## Exercise goal
Bring together copies of the lines in the data below that contain the word "range".

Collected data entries
--- START ---

@[simp] theorem Bmsc.writeByte_cs (c : Cfg) (b : Bmsc) (v : Byte) : (b.writeByte c v).cs = b.cs := rfl
@[simp] theorem Bmsc.writeByte_pos (c : Cfg) (b : Bmsc) (v : Byte) : (b.writeByte c v).pos = b.pos := rfl
@[simp] theorem Bmsc.writeByte_x0 (c : Cfg) (b : Bmsc) (v : Byte) : (b.writeByte c v).x0 = b.x0 := rfl
@[simp] theorem Bmsc.writeByte_x1 (c : Cfg) (b : Bmsc) (v : Byte) : (b.writeByte c v).x1 = b.x1 := rfl
@[simp] theorem Bmsc.writeByte_x2 (c : Cfg) (b : Bmsc) (v : Byte) : (b.writeByte c v).x2 = b.x2 := rfl
@[simp] theorem Bmsc.writeByte_x3 (c : Cfg) (b : Bmsc) (v : Byte) : (b.writeByte c v).x3 = b.x3 := rfl
@[simp] theorem Bmsc.writeByte_cursor (c : Cfg) (b : Bmsc) (v : Byte) : (b.writeByte c v).cursor = BitVec.ofNat 16 ((b.cursor.toNat + 1) % c.bm.backupSize) := rfl
@[simp] theorem Bmsc.writeByte_dmaOff (c : Cfg) (b : Bmsc) (v : Byte) : (b.writeByte c v).dmaOff = b.dmaOff := rfl
@[simp] theorem Bmsc.writeByte_dmaLen (c : Cfg) (b : Bmsc) (v : Byte) : (b.writeByte c v).dmaLen = b.dmaLen := rfl
@[simp] theorem Bmsc.writeByte_isr (c : Cfg) (b : Bmsc) (v : Byte) : (b.writeByte c v).isr = b.isr := rfl
@[simp] theorem Bmsc.writeByte_imr (c : Cfg) (b : Bmsc) (v : Byte) : (b.writeByte c v).imr = b.imr := rfl
@[simp] theorem Bmsc.writeByte_irqPending (c : Cfg) (b : Bmsc) (v : Byte) : (b.writeByte c v).irqPending = b.irqPending := rfl
@[simp] theorem Bmsc.writeByte_irqCount (c : Cfg) (b : Bmsc) (v : Byte) : (b.writeByte c v).irqCount = b.irqCount := rfl
@[simp] theorem Bmsc.writeByte_rxSr (c : Cfg) (b : Bmsc) (v : Byte) : (b.writeByte c v).rxSr = b.rxSr := rfl
@[simp] theorem Bmsc.writeByte_txSr (c : Cfg) (b : Bmsc) (v : Byte) : (b.writeByte c v).txSr = b.txSr := rfl
@[simp] theorem Bmsc.writeByte_bitcnt (c : Cfg) (b : Bmsc) (v : Byte) : (b.writeByte c v).bitcnt = b.bitcnt := rfl
@[simp] theorem Bmsc.writeByte_bk (c : Cfg) (b : Bmsc) (v : Byte) : (b.writeByte c v).bk = b.bk.write none (bkOffset c b.cursor.toNat) v := rfl
@[simp] theorem Bmsc.writeByte_log (c : Cfg) (b : Bmsc) (v : Byte) : (b.writeByte c v).log = b.log := rfl
@[simp] theorem Bmsc.writeByte_guestOut (c : Cfg) (b : Bmsc) (v : Byte) : (b.writeByte c v).guestOut = b.guestOut := rfl

@[simp] theorem Bmsc.guestWrite_cs (b : Bmsc) (a : Nat) (v : Byte) : (b.guestWrite a v).cs = b.cs := rfl
@[simp] theorem Bmsc.guestWrite_pos (b : Bmsc) (a : Nat) (v : Byte) : (b.guestWrite a v).pos = b.pos := rfl
@[simp] theorem Bmsc.guestWrite_x0 (b : Bmsc) (a : Nat) (v : Byte) : (b.guestWrite a v).x0 = b.x0 := rfl
@[simp] theorem Bmsc.guestWrite_x1 (b : Bmsc) (a : Nat) (v : Byte) : (b.guestWrite a v).x1 = b.x1 := rfl
@[simp] theorem Bmsc.guestWrite_x2 (b : Bmsc) (a : Nat) (v : Byte) : (b.guestWrite a v).x2 = b.x2 := rfl
@[simp] theorem Bmsc.guestWrite_x3 (b : Bmsc) (a : Nat) (v : Byte) : (b.guestWrite a v).x3 = b.x3 := rfl
@[simp] theorem Bmsc.guestWrite_cursor (b : Bmsc) (a : Nat) (v : Byte) : (b.guestWrite a v).cursor = b.cursor := rfl
@[simp] theorem Bmsc.guestWrite_dmaOff (b : Bmsc) (a : Nat) (v : Byte) : (b.guestWrite a v).dmaOff = b.dmaOff := rfl
@[simp] theorem Bmsc.guestWrite_dmaLen (b : Bmsc) (a : Nat) (v : Byte) : (b.guestWrite a v).dmaLen = b.dmaLen := rfl
@[simp] theorem Bmsc.guestWrite_isr (b : Bmsc) (a : Nat) (v : Byte) : (b.guestWrite a v).isr = b.isr := rfl
@[simp] theorem Bmsc.guestWrite_imr (b : Bmsc) (a : Nat) (v : Byte) : (b.guestWrite a v).imr = b.imr := rfl
@[simp] theorem Bmsc.guestWrite_irqPending (b : Bmsc) (a : Nat) (v : Byte) : (b.guestWrite a v).irqPending = b.irqPending := rfl
@[simp] theorem Bmsc.guestWrite_irqCount (b : Bmsc) (a : Nat) (v : Byte) : (b.guestWrite a v).irqCount = b.irqCount := rfl
@[simp] theorem Bmsc.guestWrite_rxSr (b : Bmsc) (a : Nat) (v : Byte) : (b.guestWrite a v).rxSr = b.rxSr := rfl
@[simp] theorem Bmsc.guestWrite_txSr (b : Bmsc) (a : Nat) (v : Byte) : (b.guestWrite a v).txSr = b.txSr := rfl
@[simp] theorem Bmsc.guestWrite_bitcnt (b : Bmsc) (a : Nat) (v : Byte) : (b.guestWrite a v).bitcnt = b.bitcnt := rfl
@[simp] theorem Bmsc.guestWrite_bk (b : Bmsc) (a : Nat) (v : Byte) : (b.guestWrite a v).bk = b.bk := rfl
@[simp] theorem Bmsc.guestWrite_log (b : Bmsc) (a : Nat) (v : Byte) : (b.guestWrite a v).log = b.log := rfl
@[simp] theorem Bmsc.guestWrite_guestOut (b : Bmsc) (a : Nat) (v : Byte) : (b.guestWrite a v).guestOut = b.guestOut ++ [(a, v)] := rfl

@[simp] theorem Bmsc.seekDma_cs (b : Bmsc) : (b.seekDma).cs = b.cs := rfl
@[simp] theorem Bmsc.seekDma_pos (b : Bmsc) : (b.seekDma).pos = b.pos := rfl
@[simp] theorem Bmsc.seekDma_x0 (b : Bmsc) : (b.seekDma).x0 = b.x0 := rfl
@[simp] theorem Bmsc.seekDma_x1 (b : Bmsc) : (b.seekDma).x1 = b.x1 := rfl
@[simp] theorem Bmsc.seekDma_x2 (b : Bmsc) : (b.seekDma).x2 = b.x2 := rfl
@[simp] theorem Bmsc.seekDma_x3 (b : Bmsc) : (b.seekDma).x3 = b.x3 := rfl
@[simp] theorem Bmsc.seekDma_cursor (b : Bmsc) : (b.seekDma).cursor = b.dmaOff := rfl
@[simp] theorem Bmsc.seekDma_dmaOff (b : Bmsc) : (b.seekDma).dmaOff = b.dmaOff := rfl
@[simp] theorem Bmsc.seekDma_dmaLen (b : Bmsc) : (b.seekDma).dmaLen = b.dmaLen := rfl
@[simp] theorem Bmsc.seekDma_isr (b : Bmsc) : (b.seekDma).isr = b.isr := rfl
@[simp] theorem Bmsc.seekDma_imr (b : Bmsc) : (b.seekDma).imr = b.imr := rfl
@[simp] theorem Bmsc.seekDma_irqPending (b : Bmsc) : (b.seekDma).irqPending = b.irqPending := rfl
@[simp] theorem Bmsc.seekDma_irqCount (b : Bmsc) : (b.seekDma).irqCount = b.irqCount := rfl
@[simp] theorem Bmsc.seekDma_rxSr (b : Bmsc) : (b.seekDma).rxSr = b.rxSr := rfl
@[simp] theorem Bmsc.seekDma_txSr (b : Bmsc) : (b.seekDma).txSr = b.txSr := rfl
@[simp] theorem Bmsc.seekDma_bitcnt (b : Bmsc) : (b.seekDma).bitcnt = b.bitcnt := rfl
@[simp] theorem Bmsc.seekDma_bk (b : Bmsc) : (b.seekDma).bk = b.bk := rfl
@[simp] theorem Bmsc.seekDma_log (b : Bmsc) : (b.seekDma).log = b.log := rfl
@[simp] theorem Bmsc.seekDma_guestOut (b : Bmsc) : (b.seekDma).guestOut = b.guestOut := rfl

@[simp] theorem Jvsc.raise_prevReply (j : Jvsc) (e : JvEvent) : (j.raise e).prevReply = j.prevReply := rfl
@[simp] theorem Jvsc.raise_coinCount (j : Jvsc) (e : JvEvent) : (j.raise e).coinCount = j.coinCount := rfl
@[simp] theorem Jvsc.raise_coinPrev (j : Jvsc) (e : JvEvent) : (j.raise e).coinPrev = j.coinPrev := rfl
@[simp] theorem Jvsc.raise_dipSwitch (j : Jvsc) (e : JvEvent) : (j.raise e).dipSwitch = j.dipSwitch := rfl
@[simp] theorem Jvsc.raise_jvsAddr (j : Jvsc) (e : JvEvent) : (j.raise e).jvsAddr = j.jvsAddr := rfl
@[simp] theorem Jvsc.raise_rx (j : Jvsc) (e : JvEvent) : (j.raise e).rx = j.rx := rfl
@[simp] theorem Jvsc.raise_enc (j : Jvsc) (e : JvEvent) : (j.raise e).enc = j.enc := rfl
@[simp] theorem Jvsc.raise_rp (j : Jvsc) (e : JvEvent) : (j.raise e).rp = j.rp := rfl
@[simp] theorem Jvsc.raise_cur (j : Jvsc) (e : JvEvent) : (j.raise e).cur = j.cur := rfl
@[simp] theorem Jvsc.raise_card (j : Jvsc) (e : JvEvent) : (j.raise e).card = j.card := rfl
@[simp] theorem Jvsc.raise_iccard (j : Jvsc) (e : JvEvent) : (j.raise e).iccard = j.iccard := rfl
@[simp] theorem Jvsc.raise_log (j : Jvsc) (e : JvEvent) : (j.raise e).log = j.log ++ [e] := rfl
@[simp] theorem Jvsc.raise_driverOut (j : Jvsc) (e : JvEvent) : (j.raise e).driverOut = j.driverOut := rfl

@[simp] theorem Jvsc.report_prevReply (c : Cfg) (j : Jvsc) (d : List Byte) : (j.report c d).prevReply = j.prevReply := rfl
@[simp] theorem Jvsc.report_coinCount (c : Cfg) (j : Jvsc) (d : List Byte) : (j.report c d).coinCount = j.coinCount := rfl
@[simp] theorem Jvsc.report_coinPrev (c : Cfg) (j : Jvsc) (d : List Byte) : (j.report c d).coinPrev = j.coinPrev := rfl
@[simp] theorem Jvsc.report_dipSwitch (c : Cfg) (j : Jvsc) (d : List Byte) : (j.report c d).dipSwitch = j.dipSwitch := rfl
@[simp] theorem Jvsc.report_jvsAddr (c : Cfg) (j : Jvsc) (d : List Byte) : (j.report c d).jvsAddr = j.jvsAddr := rfl
@[simp] theorem Jvsc.report_rx (c : Cfg) (j : Jvsc) (d : List Byte) : (j.report c d).rx = j.rx := rfl
@[simp] theorem Jvsc.report_enc (c : Cfg) (j : Jvsc) (d : List Byte) : (j.report c d).enc = j.enc := rfl
@[simp] theorem Jvsc.report_rp (c : Cfg) (j : Jvsc) (d : List Byte) : (j.report c d).rp = j.rp ++ c.jv.reportOk :: d := rfl
@[simp] theorem Jvsc.report_cur (c : Cfg) (j : Jvsc) (d : List Byte) : (j.report c d).cur = j.cur := rfl
@[simp] theorem Jvsc.report_card (c : Cfg) (j : Jvsc) (d : List Byte) : (j.report c d).card = j.card := rfl
@[simp] theorem Jvsc.report_iccard (c : Cfg) (j : Jvsc) (d : List Byte) : (j.report c d).iccard = j.iccard := rfl
@[simp] theorem Jvsc.report_log (c : Cfg) (j : Jvsc) (d : List Byte) : (j.report c d).log = j.log := rfl
@[simp] theorem Jvsc.report_driverOut (c : Cfg) (j : Jvsc) (d : List Byte) : (j.report c d).driverOut = j.driverOut := rfl

@[simp] theorem Jvsc.sampleCoins_prevReply (c : Cfg) (pad : PadStatus) (j : Jvsc) : (j.sampleCoins c pad).prevReply = j.prevReply := rfl
@[simp] theorem Jvsc.sampleCoins_coinCount (c : Cfg) (pad : PadStatus) (j : Jvsc) : (j.sampleCoins c pad).coinCount = (List.range c.jv.coinSlots).map (coinAfter c pad j) := rfl
@[simp] theorem Jvsc.sampleCoins_coinPrev (c : Cfg) (pad : PadStatus) (j : Jvsc) : (j.sampleCoins c pad).coinPrev = (List.range c.jv.coinSlots).map (Config.coinTrigger c.profile pad) := rfl
@[simp] theorem Jvsc.sampleCoins_dipSwitch (c : Cfg) (pad : PadStatus) (j : Jvsc) : (j.sampleCoins c pad).dipSwitch = j.dipSwitch := rfl
@[simp] theorem Jvsc.sampleCoins_jvsAddr (c : Cfg) (pad : PadStatus) (j : Jvsc) : (j.sampleCoins c pad).jvsAddr = j.jvsAddr := rfl
@[simp] theorem Jvsc.sampleCoins_rx (c : Cfg) (pad : PadStatus) (j : Jvsc) : (j.sampleCoins c pad).rx = j.rx := rfl
@[simp] theorem Jvsc.sampleCoins_enc (c : Cfg) (pad : PadStatus) (j : Jvsc) : (j.sampleCoins c pad).enc = j.enc := rfl
@[simp] theorem Jvsc.sampleCoins_rp (c : Cfg) (pad : PadStatus) (j : Jvsc) : (j.sampleCoins c pad).rp = j.rp := rfl
@[simp] theorem Jvsc.sampleCoins_cur (c : Cfg) (pad : PadStatus) (j : Jvsc) : (j.sampleCoins c pad).cur = j.cur := rfl
@[simp] theorem Jvsc.sampleCoins_card (c : Cfg) (pad : PadStatus) (j : Jvsc) : (j.sampleCoins c pad).card = j.card := rfl
@[simp] theorem Jvsc.sampleCoins_iccard (c : Cfg) (pad : PadStatus) (j : Jvsc) : (j.sampleCoins c pad).iccard = j.iccard := rfl
@[simp] theorem Jvsc.sampleCoins_log (c : Cfg) (pad : PadStatus) (j : Jvsc) : (j.sampleCoins c pad).log = j.log := rfl
@[simp] theorem Jvsc.sampleCoins_driverOut (c : Cfg) (pad : PadStatus) (j : Jvsc) : (j.sampleCoins c pad).driverOut = j.driverOut := rfl

@[simp] theorem Mbmp.raise_mb (m : Mbmp) (e : MbEvent) : (m.raise e).mb = m.mb := rfl
@[simp] theorem Mbmp.raise_intOut (m : Mbmp) (e : MbEvent) : (m.raise e).intOut = m.intOut := rfl
@[simp] theorem Mbmp.raise_log (m : Mbmp) (e : MbEvent) : (m.raise e).log = m.log ++ [e] := rfl

@[simp] theorem Mbmp.raiseInterrupt_mb (m : Mbmp) (f : Byte) : (m.raiseInterrupt f).mb = m.mb := rfl
@[simp] theorem Mbmp.raiseInterrupt_intOut (m : Mbmp) (f : Byte) : (m.raiseInterrupt f).intOut = m.intOut ++ [f] := rfl
@[simp] theorem Mbmp.raiseInterrupt_log (m : Mbmp) (f : Byte) : (m.raiseInterrupt f).log = m.log := rfl


end Sys2Proof.Machine
end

--- END ---

## Result for this exercise
@[simp] theorem Jvsc.sampleCoins_coinCount (c : Cfg) (pad : PadStatus) (j : Jvsc) : (j.sampleCoins c pad).coinCount = (List.range c.jv.coinSlots).map (coinAfter c pad j) := rfl
@[simp] theorem Jvsc.sampleCoins_coinPrev (c : Cfg) (pad : PadStatus) (j : Jvsc) : (j.sampleCoins c pad).coinPrev = (List.range c.jv.coinSlots).map (Config.coinTrigger c.profile pad) := rfl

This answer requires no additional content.